As a result of environmental regulations issued by the EPA or other rule-making entities, the Company may be required to revise and (or) recognize new AROs. See “Environmental Matters” in Note 10 for additional information. See “Talen Montana Financial Assurance” in Note 10 for information on Talen Montana’s requirement to provide financial assurance for certain environmental decommissioning and remediation liabilities related to Colstrip.
10. Commitments and Contingencies
Legal Matters
Talen is involved in certain legal proceedings, claims, and litigation. While we believe that we have meritorious positions and will continue to defend our positions in these matters vigorously, we may not be successful in our efforts. If an unfavorable outcome is probable and can be reasonably estimated, a liability is recognized. In the event of an unfavorable outcome, the liability may be in excess of amounts currently accrued. Because of the inherently unpredictable nature of legal proceedings and the wide range of potential outcomes for any such matter, no estimate of the possible losses in excess of amounts accrued, if any, can be made at this time regarding the matters specifically described below. As a result, additional losses actually incurred in excess of amounts accrued could be substantial.
Pending Legal Matters
ERCOT Weather Event (Winter Storm Uri) Lawsuits. In May 2024, the Company closed on the ERCOT Sale but retained certain potential liabilities in connection with Winter Storm Uri (see Note 17 for information on the ERCOT Sale). In December 2023, five multi-district litigation (“MDL”) bellwether suits against Talen’s former subsidiaries and other power generation facility market participants were dismissed by the MDL court. The plaintiffs allege they suffered losses due to the defendants’ failure to provide sufficient power to the grid and have been seeking unspecified damages. The plaintiffs filed a motion for rehearing on the matter and, if unsuccessful, it’s expected the plaintiffs will petition the Texas Supreme Court to review the decision. The cases dismissed and now on appeal were selected by the MDL court as representative of all 58 cases filed in the Winter Storm Uri litigation. If affirmed by the Texas Supreme Court, Talen expects the MDL court to apply its dismissal ruling broadly to all Winter Storm Uri cases involving Talen defendants. Talen’s maximum potential damages on prepetition Winter Storm Uri claims are expressly limited to payments from the Talen defendants’ insurers pursuant to the Plan of Reorganization. However, claims filed by plaintiffs after the Restructuring commenced who did not receive effective notice of the Restructuring, if any, may not be subject to the Plan of Reorganization. Talen cannot predict the effect of an adverse outcome for any such claims.
17
Resolved Legal Matters
Pension Litigation. In July 2024, the U.S. District Court for the Eastern District of Pennsylvania approved a $20 million settlement in a class action lawsuit brought by former Talen employees who alleged they were owed enhanced benefits under the TERP. Under the terms of the settlement, Talen agreed to pay: (i) approximately $6 million for administrative costs of the settlement and for plaintiff attorneys fees, which were partially offset by insurance recoveries; and (ii) approximately $14 million to class members from the TERP. Both payment obligations were substantially completed during the three months ended September 30, 2024 (Successor).

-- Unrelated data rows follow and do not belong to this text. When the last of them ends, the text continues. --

/-- Settles O45: the bits and the records are counted by the byte values they are of. -/
theorem containersOfTheBlock : Obligations.ContainersOfTheBlock := by
  intro s t u hs ht hterr hu huerr x T clen S B
  have hx : x.length < 2 ^ 64 := length_lt_of_compress hs ht hterr
  have hobuf : u.obuf = inputContainer x := obuf_of_compress_assemble hs ht hterr hu huerr
  have hB : (inputBits x).length = B := length_encodeBytes T x
  have hS : (serialize T).length = S := length_serialize_inputTable hx
  refine ⟨hobuf, ?_, fun hsingle => ?_⟩
  · rw [hobuf, inputContainer_eq, List.length_append, List.length_append, length_encodeLength, length_pack, hB,
      ← hS, add_assoc]
    rfl
  · rw [← hB, inputBits_of_single hx hsingle, List.length_nil]

/-- Settles O43: each unit command does its part of the commit of COMPRESS, on the state the part before
leaves. -/
theorem compressIsItsUnitCommands : Obligations.CompressIsItsUnitCommands := by
  intro s t hs h ht
  have hx := length_lt_of_compress hs h ht
  obtain ⟨-, hbits, hbytes, rfl⟩ := opCompress_ok.1 (operation_ok_of_exec hs h ht)
  rw [length_pack] at hbytes
  have htail := runCommands_encode_pack hs hx ((bbufAdmits_iff_fits s _).1 hbits)
    ((obufAdmits_iff_fits s _).1 hbytes)
  have hunits := runCommands_append_of_next (rest := [.build, .gentable, .encode, .pack])
    (runCommands_count hs hx)
  rw [runCommands_build_gentable hs, htail, List.append_assoc, List.singleton_append] at hunits
  exact ⟨_, hunits, rfl⟩

/-- Settles O52: each unit command does a step of DECOMPRESS, on the state the step before leaves. -/
theorem decompressIsItsUnitCommands : Obligations.DecompressIsItsUnitCommands := by
  intro s t hs h ht
  obtain ⟨len, ⟨T, p⟩, bits, out, hlen, rfl, hparsed, rfl, hbits, hroom, hout, rfl⟩ :=
    opDecompress_ok.1 (operation_ok_of_exec hs h ht)
  have hunread : s.ibuf.drop (s.ipos + 8 + p) = (unreadOf s).drop (8 + p) := by
    rw [Nat.add_assoc, drop_ibuf_add]
  rw [decodeLength_take] at hroom hout ⊢
  rw [bbufAdmits_iff_fits, length_flatten] at hbits
  rw [State.unread_eq, ← unreadOf, ← hunread] at hbits hout
  rw [runCommands_declen_deserialize hs hlen (parses_of_deserialize hparsed),
    runCommands_flatten_decode (s := { s with
      len := decodeLength (unreadOf s), ct := T, ctValid := true, ipos := s.ipos + 8 + p })
      hs rfl hbits ((obufAdmits_iff_fits s _).1 hroom) hout, State.unread_eq, ← unreadOf, ← hunread]
  rfl

/-- Settles O53: what DECOMPRESS reads of the container is the length, the table and the codes of the input. -/
theorem containerRoundTrip : Obligations.ContainerRoundTrip := by
  intro x s t u hx hs ht hterr hu huerr v z hv _ hz hzerr
  have hcompress := exec_compress_of_runCommands hs ht hterr
  have hobuf : u.obuf = inputContainer x :=
    obuf_of_compress_assemble (s := { s with ibuf := x, ipos := 0 }) hs hcompress hterr hu huerr
  exact decompress_inputContainer hx (s := { v with ibuf := u.obuf, ipos := 0 }) hobuf hv hz hzerr

end Sys2Proof.RoundTrips

/-! Which faults each command can raise, and when it raises CapacityFault (spec/60_exceptions.md rules R150, R157,
R158 and R168). -/

namespace Sys2Proof.Raising

open Sys2Proof.Machine Sys2Proof.Certificates Sys2Proof.Effects Sys2Proof.BitConverter Sys2Proof.CodeTables
  Sys2Proof.Codec Sys2Proof.SystemCommands Sys2Proof.Exceptions Sys2Proof.Invariants

/-! ### The faults an operation can raise (R150) -/

section RaisesOnly

variable {α β : Type} {codes : List (BitVec 8)} {cause : FaultCause}

/-- An operation raises no fault but those with these codes. -/
def RaisesOnly (codes : List (BitVec 8)) (m : Except FaultCause α) : Prop :=
  ∀ cause, m = .error cause → cause.code ∈ codes

theorem raisesOnly_pure (x : α) : RaisesOnly codes (pure x) := fun _ h => absurd h (pure_ne_error x)

theorem raisesOnly_bind {m : Except FaultCause α} {k : α → Except FaultCause β} (hm : RaisesOnly codes m)
    (hk : ∀ x, RaisesOnly codes (k x)) : RaisesOnly codes (m >>= k) := fun cause h =>
  (bind_error.1 h).elim (hm cause) fun ⟨x, _, hx⟩ => hk x cause hx

theorem raisesOnly_require (c : Bool) (h : cause.code ∈ codes) : RaisesOnly codes (require c cause) := by
  rintro cause' herror
  cases c with
  | true => cases herror
  | false => cases herror; exact h

theorem raisesOnly_writeObuf (s : State) (bytes : List Byte) (h : 7#8 ∈ codes) :
    RaisesOnly codes (s.writeObuf bytes) :=
  raisesOnly_bind (raisesOnly_require _ h) fun _ => raisesOnly_pure _

theorem raisesOnly_writeBbuf (s : State) (bits : List Bit) (h : 7#8 ∈ codes) :
    RaisesOnly codes (s.writeBbuf bits) :=
  raisesOnly_bind (raisesOnly_require _ h) fun _ => raisesOnly_pure _

theorem raisesOnly_deserialize (src : List Byte) (h : 2#8 ∈ codes) : RaisesOnly codes (deserialize src) := by
  intro cause herror
  obtain h' | ⟨T, p, -, h'⟩ := deserialize_cases src
  · rw [h'] at herror; cases herror; exact h
  · rw [h'] at herror; cases herror

theorem raisesOnly_decodeBits (T : CodeTable) (n : Nat) (bits : List Bit) (h : 3#8 ∈ codes)
    (h' : 4#8 ∈ codes) : RaisesOnly codes (decodeBits T n bits) := by
  intro cause herror
  obtain rfl | rfl := decodeBits_error herror
  · exact h
  · exact h'

end RaisesOnly

theorem raisesOnly_operation (i : Instr) (s : State) : RaisesOnly (mayRaise i) (operation i s) := by
  cases i with
  | nop | iclr | bclr | eclr | srst | fnew => exact raisesOnly_pure _
  | ipush imm8 => exact raisesOnly_bind (raisesOnly_require _ (.head _)) fun _ => raisesOnly_pure _
  | bpush imm1 => exact raisesOnly_bind (raisesOnly_require _ (.head _)) fun _ => raisesOnly_pure _
  | flatten => exact raisesOnly_bind (raisesOnly_writeBbuf _ _ (.head _)) fun _ => raisesOnly_pure _
  | pack => exact raisesOnly_writeObuf _ _ (.head _)
  | enclen => exact raisesOnly_writeObuf _ _ (.head _)
  | declen => exact raisesOnly_bind (raisesOnly_require _ (.head _)) fun _ => raisesOnly_pure _
  | feed imm8 =>
    exact raisesOnly_bind (raisesOnly_require _ (.head _)) fun _ =>
      raisesOnly_bind (raisesOnly_require _ (.tail _ (.head _))) fun _ => raisesOnly_pure _
  | finalize => exact raisesOnly_bind (raisesOnly_require _ (.head _)) fun _ => raisesOnly_pure _
  | build => exact raisesOnly_bind (raisesOnly_require _ (.head _)) fun _ => raisesOnly_pure _
  | gentable => exact raisesOnly_bind (raisesOnly_require _ (.head _)) fun _ => raisesOnly_pure _
  | serialize =>
    exact raisesOnly_bind (raisesOnly_require _ (.head _)) fun _ =>
      raisesOnly_writeObuf _ _ (.tail _ (.head _))
  | deserialize => exact raisesOnly_bind (raisesOnly_deserialize _ (.head _)) fun _ => raisesOnly_pure _
  | encode =>
    exact raisesOnly_bind (raisesOnly_require _ (.head _)) fun _ =>
      raisesOnly_bind (raisesOnly_require _ (.head _)) fun _ =>
        raisesOnly_bind (raisesOnly_writeBbuf _ _ (.tail _ (.head _))) fun _ => raisesOnly_pure _
  | compress =>
    exact raisesOnly_bind (raisesOnly_require _ (.head _)) fun _ =>
      raisesOnly_bind (raisesOnly_writeBbuf _ _ (.head _)) fun _ =>
        raisesOnly_bind (raisesOnly_writeObuf _ _ (.head _)) fun _ => raisesOnly_pure _
  | assemble =>
    exact raisesOnly_bind (raisesOnly_require _ (.head _)) fun _ =>
      raisesOnly_writeObuf _ _ (.tail _ (.head _))
  | decode =>
    exact raisesOnly_bind (raisesOnly_require _ (by decide)) fun _ =>
      raisesOnly_bind (raisesOnly_require _ (by decide)) fun _ =>
        raisesOnly_bind (raisesOnly_decodeBits _ _ _ (by decide) (by decide)) fun _ => raisesOnly_pure _
  | decompress =>
    exact raisesOnly_bind (raisesOnly_require _ (by decide)) fun _ =>
      raisesOnly_bind (raisesOnly_deserialize _ (by decide)) fun _ =>
        raisesOnly_bind (raisesOnly_writeBbuf _ _ (by decide)) fun _ =>
          raisesOnly_bind (raisesOnly_require _ (by decide)) fun _ =>
            raisesOnly_bind (raisesOnly_decodeBits _ _ _ (by decide) (by decide)) fun _ => raisesOnly_pure _

theorem err_of_exec_mem_mayRaise {i : Instr} {s t : State} (hs : s.err = 0#8) (h : exec i s = .next t) :
    t.err = 0#8 ∨ t.err ∈ mayRaise i := by
  obtain ⟨-, hclear⟩ | ⟨cause, herror, rfl⟩ := exec_cases_of_not_latched hs h
  · exact .inl hclear
  · exact .inr (raisesOnly_operation i s cause herror)

/-! ### The operations that raise CapacityFault (R157, R158) -/

section Capacity

variable {α β : Type} {s : State}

PUCT Repricing. In June 2021, Talen intervened in proceedings in which certain market participants challenged the validity of two Public Utility Commission of Texas (“PUCT”) orders directing ERCOT to price energy at the maximum of $9,000 per MWh during Winter Storm Uri. Talen opposed this relief. In June 2024, the Texas Supreme Court found the PUCT substantially complied with the Administrative Procedure Act’s procedural rulemaking requirements. Subject to any successful motion for rehearing in the Texas Supreme Court, this matter is effectively concluded in the Company’s favor.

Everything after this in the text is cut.